Calcitonin gene-related peptide in the hepatic and splanchnic vascular systems of the rat

Abstract

The distribution and origin of calcitonin gene-related peptide immunoreactive structures in hepatic and splanchnic vasculature of the rat were investigated by the immunofluorescent technique. Calcitonin gene-related peptide immunoreactive fibers were dissociated from compact thick calcitonin gene-related peptide immunoreactive fiber bundles located around the hepatic and splanchnic vasculature, and reached the tunica adventitia of the vasculature. Some fibers penetrated further into the tunica media of the vasculature. In the tunica adventitia of the vasculature, calcitonin generelated peptide immunoreactive fibers formed a fine meshwork which could be traced to the branches and arterioles. In the liver, calcitonin gene-related peptide immunoreactive innervation extended from porta hepatis to portal triads, running with branches of the hepatic artery and portal vein. Some calcitonin generelated peptide immunoreactive fibers separated from thinner calcitonin gene-related peptide immunoreactive fiber bundles in portal triads and coursed into the immediately adjacent parenchyma. In the doral spinal ganglia (T_8-10, L₁), calcitonin gene-related peptide immunoreactive cells accounted for about 60% of the total number of ganglion cells. Bilateral vagotomy just below the diaphragm or bilateral transection of the greater splanchnic nerve resulted in a marked decrease of the number of calcitonin gene-related peptide immunoreactive fibers in the vasculature, whereas a combined operation was followed by the complete depletion of calcitonin gene-related peptide immunoreactive fibers.

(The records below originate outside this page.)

-- ==== Sys2Proof/Laws/Rows.lean ====
section
/-! SUPPORT. What `exec` is on each row of the opcode table: the shared runner, the row's base cycles, its executor and its
operand (30 R94, 46 R343); and each row's base cycles and length in the table. A proof about an instruction starts here and
unfolds neither `exec` nor a meaning. -/

namespace Sys2Proof.Machine
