-- ==== Sys2Proof/Tests/Slice0.lean ====
section
/-! SUPPORT. The model's own tests. Expected results come from the spec: the encodings of 30, the worked examples and derived
vectors of 95 L1 and L2, and the rules named beside each. The last part shows, for each obligation with hypotheses, a concrete
input that meets them. -/

namespace Sys2Proof.Tests

open Sys2Proof.Machine

/-- The start state of 95: `State.reset` at an address with bytes stored there. -/
def code (pc : Address) (bytes : List Byte) : State := (State.reset.setPC pc).writeBytes bytes pc

/-- The state after one Step; the Step always answers a next state. -/
def after (s : State) : State :=
  match step s with
  | .next t => t
  | .fault _ => s
  | .refused _ => s

/-- A, P and the cycles still owed after one Step, less the one the Step took. -/
def apc (s : State) : Byte × Byte × Nat := let t := after s; (t.A, t.P, t.remaining + 1)

/-- The instruction at the head of a list of bytes, if there is one. -/
def decoded (bytes : List Byte) : Option Instr := ((decode bytes).toOption).map Prod.fst

/-! Well-formedness (30 R92, R98): the one check is the range of a displacement, in each of the eight branches. -/

theorem test_wf_refuses_displacement_above :
    ¬(Instr.bcc 128).wf ∧ ¬(Instr.bcs 128).wf ∧ ¬(Instr.beq 128).wf ∧ ¬(Instr.bmi 128).wf ∧ ¬(Instr.bne 128).wf ∧
    ¬(Instr.bpl 128).wf ∧ ¬(Instr.bvc 128).wf ∧ ¬(Instr.bvs 128).wf := by decide
theorem test_wf_refuses_displacement_below :
    ¬(Instr.bcc (-129)).wf ∧ ¬(Instr.bcs (-129)).wf ∧ ¬(Instr.beq (-129)).wf ∧ ¬(Instr.bmi (-129)).wf ∧
    ¬(Instr.bne (-129)).wf ∧ ¬(Instr.bpl (-129)).wf ∧ ¬(Instr.bvc (-129)).wf ∧ ¬(Instr.bvs (-129)).wf := by decide
theorem test_wf_takes_the_whole_range :
    (Instr.bne 127).wf ∧ (Instr.bne (-128)).wf ∧ (Instr.jsr 0xFFFF).wf ∧ (Instr.ldaImm 0xFF).wf ∧ Instr.brk.wf := by decide

/-! Decoding (30 R94 and the examples of 30 and 95). -/

theorem test_decode_load_store : decoded [0xA9, 0x05] = some (.ldaImm 0x05) ∧ decoded [0xB6, 0xF0] = some (.ldxZpY 0xF0) ∧
    decoded [0xAC, 0x10, 0x00] = some (.ldyAbs 0x0010) ∧ decoded [0x9D, 0xFF, 0x12] = some (.staAbsX 0x12FF) ∧
    decoded [0x96, 0x10] = some (.stxZpY 0x10) ∧ decoded [0xBA] = some .tsx := by decide
theorem test_decode_arithmetic : decoded [0x69, 0x50] = some (.adcImm 0x50) ∧ decoded [0xF9, 0x00, 0x12] = some (.sbcAbsY 0x1200) ∧
    decoded [0x24, 0x10] = some (.bitZp 0x10) ∧ decoded [0xC9, 0x40] = some (.cmpImm 0x40) ∧
    decoded [0xFE, 0xFF, 0x12] = some (.incAbsX 0x12FF) ∧ decoded [0x88] = some .dey := by decide
theorem test_decode_shift : decoded [0x0A] = some .aslAcc ∧ decoded [0x5E, 0xFF, 0x00] = some (.lsrAbsX 0x00FF) ∧
    decoded [0x76, 0xF0] = some (.rorZpX 0xF0) ∧ decoded [0x2A] = some .rolAcc := by decide
theorem test_decode_control : decoded [0xD0, 0xFD] = some (.bne (-3)) ∧ decoded [0x90, 0x7F] = some (.bcc 127) ∧
    decoded [0xB0, 0x80] = some (.bcs (-128)) ∧ decoded [0x6C, 0xFF, 0x02] = some (.jmpInd 0x02FF) ∧
    decoded [0x20, 0x34, 0x12] = some (.jsr 0x1234) ∧ decoded [0x60] = some .rts := by decide
theorem test_decode_system : decoded [0x00] = some .brk ∧ decoded [0x40] = some .rti ∧ decoded [0x08] = some .php ∧
    decoded [0x28] = some .plp ∧ decoded [0xF8] = some .sed ∧ decoded [0xEA] = some .nop := by decide
theorem test_decode_rejects : (decode [0x02, 0x00]).toOption = none ∧ (decode [0xA9]).toOption = none ∧
    (decode [0x20, 0x34]).toOption = none ∧ (decode []).toOption = none := by decide
/-- A table word numbers the first byte's bits from 0; the opcode table gives a row 8 to 24 bits. -/
theorem test_table_word : decodeTableWord 24 0x1234BD = some (.ldaAbsX 0x1234) ∧ decodeTableWord 8 0xBD = some (.ldaAbsX 0) ∧
    decodeTableWord 16 0xFDD0 = some (.bne (-3)) ∧ decodeTableWord 8 0x02 = none := by decide
theorem test_encode : encode (.ldaAbsX 0x1234) = [0xBD, 0x34, 0x12] ∧ encode (.bne (-3)) = [0xD0, 0xFD] ∧ encode .brk = [0x00] := by
  decide
/-- `withFetchWord` places the instruction where the next step fetches it. -/
theorem test_with_fetch_word : (after (State.reset.withFetchWord 16 0x05A9)).A = 0x05 ∧
    (after (State.reset.withFetchWord 24 0x123420)).PC = 0x1234 := by decide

These results indicate that calcitonin gene-related peptide immunoreactive innervation in hepatic and splanchnic vasculature may have a dual origin. In conclusion, the widespread distribution of calcitonin gene-related peptide immunoreactive fibers in the hepatic and splanchnic vasculature suggest that calcitonin gene-related peptide innervation may be involved in sensory transmission.